/-- The state of the module. -/
structure State where
  /-- Commands that wait, first in, first out. -/
  pending : List Instr := []
  /-- The model's own: the master whose access to the control window is carried out; M8 but within a DEBUG_ACCESS. -/
  accMaster : Nat := 8
  /-- Value that the last host read returned. -/
  hostData : Word := 0
  /-- Bytes that the last host read of BAR2 or a window returned (R606). -/
  hostBytes : List Byte := []
  /-- High words captured by reads of low words, by address (R10). -/
  captured : List (Nat × Word) := []
  /-- The register file of the control window, by address. -/
  regs : List (Nat × Word) := []
  /-- CD_FABRIC cycles since the module reset; eight ns each are the execution time base (R181). -/
  cycle : Nat := 0
  /-- Module time in units of 2^-32 ns (R514). -/
  mtime : Nat := 0
  /-- The model's own: free values taken so far (log entry 3). -/
  freeCtr : Nat := 0
  /-- Bytes of DRAM, local SRAM, trace, step memory and flash, by internal address (Table MEM-1). -/
  mem : List (Nat × Byte) := []
  strand : Strand := {}
  backup : Backup := {}
  tides : List (Nat × Tide) := []
  /-- TI lines with a line fault, input * 2 + (1 for Z) (R116). -/
  tiFault : List Nat := []
  tt : List (Nat × TTEntry) := []
  ttOut : List (Nat × TTOut) := []
  /-- Scan period in which TT_ARM_FULL was last reported, by tide (R139). -/
  ttFull : List (Nat × Nat) := []
  seqs : List (Nat × Seq) := []
  exe : Exe := {}
  loop : Loop := {}
  dio : List (Nat × DioCh) := []
  dioBank : List (Nat × DioBank) := []
  po : List (Nat × PoCh) := []
  terms : List (Nat × Term) := []
  /-- The reflex matrix is stopped by its configuration check (R344). -/
  rfxStopped : Bool := false
  an : List (Nat × AnCh) := []
  anBank : List (Nat × AnBank) := []
  saf : Saf := {}
  triad : Triad := {}
  pair : Pair := {}
  net : Net := {}
  /-- CAN message buffers, channel * 64 + buffer (Table CAN-1). -/
  can : List (Nat × CanBuf) := []
  lcy : Lcy := {}
  fwu : Fwu := {}
  /-- Bytes that the last access of the debugger returned (R647). -/
  dbgData : List Byte := []
  /-- The firmware restart pause runs (R656). -/
  fwPause : Bool := false
  /-- A firmware restart waits for its slack (R656). -/
  fwWait : Bool := false
  sup : Sup := {}
  mpu : Mpu := {}
  mailboxes : List (Nat × Mailbox) := []
  locks : List (Nat × LockHold) := []
  /-- Items produced into each queue (Table QUE-2, SEQ). -/
  queSeq : List (Nat × Word) := []
  /-- What was sent at the boundary, oldest first. -/
  out : List Out := []
  deriving DecidableEq, Repr

/-- The module right after reset. -/
def State.reset : State := {}

end Sys2Proof.Machine
end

◆ WORK INSTRUCTIONS
Only one stretch of the records above is wanted: the lines between the one holding "ns (R514). -/" and the one holding "mem : List (Nat × Byte) := []", inclusive, reproduced exactly.

◆ YOUR RESPONSE
  /-- Module time in units of 2^-32 ns (R514). -/
  mtime : Nat := 0
  /-- The model's own: free values taken so far (log entry 3). -/
  freeCtr : Nat := 0
  /-- Bytes of DRAM, local SRAM, trace, step memory and flash, by internal address (Table MEM-1). -/
  mem : List (Nat × Byte) := []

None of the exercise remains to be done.